■ Task prompt
Copy every line in the listing that contains "writeWord".

■ Information

========================================

-- ==== Sys2Proof/Machine/Ops.lean ====
section
/-! DEFINITION. The named operations over registers, memory and micro-operations, the front ticks that every
instruction shares (R131-R133), the interrupt request (R232) and the interrupt cycle (R236). -/

namespace Sys2Proof.Machine

/-! ### The register abstraction (R21, R246) -/

/-- A write of the number `n` to a register of `width` bits: rejected when out of range, never truncated (R21). -/
def loadChecked (width n : Nat) : Except Fault (BitVec width) :=
  if n < 2 ^ width then .ok (BitVec.ofNat width n) else .error .valueOutOfRange

/-- A read of the digit `k` of a register: rejected outside its width (R246 (d)). -/
def readDigit {width : Nat} (v : BitVec width) (k : Nat) : Except Fault Bool :=
  if k < width then .ok (v.getLsbD k) else .error .digitOutOfRange

/-! ### Memory (R60-R65) -/

/-- The cell at an address; an unlisted one is blank (R41). -/
def Memory.find : Memory → Nat → Cell
  | [], _ => Cell.blank
  | (k, c) :: m, a => if k = a then c else Memory.find m a

/-- Put a cell that is not blank in its place. -/
def Memory.insertAt : Memory → Nat → Cell → Memory
  | [], a, c => [(a, c)]
  | (k, d) :: m, a, c =>
    if a < k then (a, c) :: (k, d) :: m
    else if a = k then (a, c) :: m
    else (k, d) :: Memory.insertAt m a c

/-- Replace the cell at an address, keeping the canonical form: a blank cell is not listed. -/
def Memory.put (m : Memory) (a : Nat) (c : Cell) : Memory :=
  if c = Cell.blank then m.filter (fun entry => entry.1 != a) else m.insertAt a c

/-- The canonical form: addresses below 4096 and strictly rising, no blank cell listed. -/
def Memory.wf : Memory → Bool
  | [] => true
  | (k, c) :: m => decide (k < Config.memWords) && decide (c ≠ Cell.blank) && m.all (fun entry => decide (k < entry.1))
      && Memory.wf m

/-- `MemRead(a, 1)`: the word at an address (R8, R63). -/
def State.readWord (s : State) (a : Addr) : Word := (s.mem.find a.toNat).value

/-- `MemWrite(a, 1, v)`: the whole word is replaced and the cell's label and disassembly text are emptied (R40, R63). -/
def State.writeWord (s : State) (a : Addr) (v : Word) : State :=
  { s with mem := s.mem.put a.toNat ⟨v, [], []⟩ }

/-! ### Micro-operations and batches (R124-R129) -/

/-- What a micro-operation writes. `SC <- 0` has a target no conflict is counted for (R120). -/
inductive Target where
  | pc | ar | ir | dr | ac | tr | outr | i | r | ien | e | fgi | fgo | s | d | sc
  | cell (a : Addr)
  deriving DecidableEq, Repr

/-- The target of a micro-operation (R127). -/
def MicroOp.target : MicroOp → Target
  | .setPc _ => .pc
  | .setAr _ => .ar
  | .setIr _ => .ir
  | .setDr _ => .dr
  | .setAc _ => .ac
  | .setTr _ => .tr
  | .setOutr _ => .outr
  | .setI _ => .i
  | .setR _ => .r
  | .setIen _ => .ien
  | .setE _ => .e
  | .setFgi _ => .fgi
  | .setFgo _ => .fgo
  | .setS _ => .s
  | .setD _ => .d
  | .clearSc => .sc
  | .write a _ => .cell a

/-- Apply one micro-operation: "Each writes its own target and nothing else" (R127). -/
def MicroOp.apply : MicroOp → State → State
  | .setPc v, s => { s with pc := v }
  | .setAr v, s => { s with ar := v }
  | .setIr v, s => { s with ir := v }
  | .setDr v, s => { s with dr := v }
  | .setAc v, s => { s with ac := v }
  | .setTr v, s => { s with tr := v }
  | .setOutr v, s => { s with outr := v }
  | .setI v, s => { s with i := v }
  | .setR v, s => { s with r := v }
  | .setIen v, s => { s with ien := v }
  | .setE v, s => { s with e := v }
  | .setFgi v, s => { s with fgi := v }
  | .setFgo v, s => { s with fgo := v }
  | .setS v, s => { s with s := v }
  | .setD v, s => { s with d := v }
  | .clearSc, s => { s with sc := 0 }
  | .write a v, s => s.writeWord a v

/-- Apply a batch, or what is left of one (R127, R129). -/
def applyAll (ops : List MicroOp) (s : State) : State :=
  ops.foldl (fun t op => op.apply t) s

/-- The targets of a batch other than SC. -/
def targets (ops : List MicroOp) : List Target :=
  (ops.map MicroOp.target).filter (fun t => t != .sc)

/-- The batch has no write conflict: no two micro-operations other than `SC <- 0` have one target (R142). -/
def conflictFree (ops : List MicroOp) : Bool := decide (targets ops).Nodup

/-! ### Front ticks, interrupt request, interrupt cycle -/

/-- `onehot8(k)` (R8). -/
def onehot8 (k : BitVec 3) : Byte := 1#8 <<< k.toNat

/-- T0 to T2 with the word `w` fetched (catalog rules F0, F1, DEC: R131-R133): the state in which T3 begins. -/
def State.fetched (w : Word) (s : State) : State :=
  { s with
    ir := w
    pc := s.pc + 1
    d := onehot8 (opClassOf w)
    ar := addressOf w
    i := indirectBitOf w
    sc := 3 }

/-- The condition of catalog rule IRQ but for its T-states: IEN · (FGI + FGO) (R232). -/
def State.requests (s : State) : Bool := s.ien && (s.fgi || s.fgo)

/-- The end of a register-reference or input-output instruction: the tick T3 with the micro-operations of the fired
rules, beside them r or p (`SC <- 0`) and IRQ, all from the state `t` before the tick (R124, R139 (c), R180, R210). A
write conflict is refused (R142). -/
def executeT3 (ops : List MicroOp) (t : State) : Out :=
  if conflictFree ops then .next { applyAll ops t with sc := 0, r := t.r || t.requests }
  else .refused .writeConflict

/-- TAKING THE INTERRUPT, the machine's only exception: the net effect of INT0, INT1, INT2 (R233-R236). PC is saved in
cell 0, execution goes to address 1, IEN and R are cleared. There is no return instruction: a handler returns by ION and
`BUN 0 I` (R239), whose own rules say what happens. -/
def interruptCycle (s : State) : State :=
  { s.writeWord 0 (s.pc.setWidth 16) with
    tr := s.pc.setWidth 16
    ar := 0
    pc := 1
    ien := false
    r := false
    sc := 0 }

end Sys2Proof.Machine
end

========================================

■ Response box
def State.writeWord (s : State) (a : Addr) (v : Word) : State :=
  | .write a v, s => s.writeWord a v
  { s.writeWord 0 (s.pc.setWidth 16) with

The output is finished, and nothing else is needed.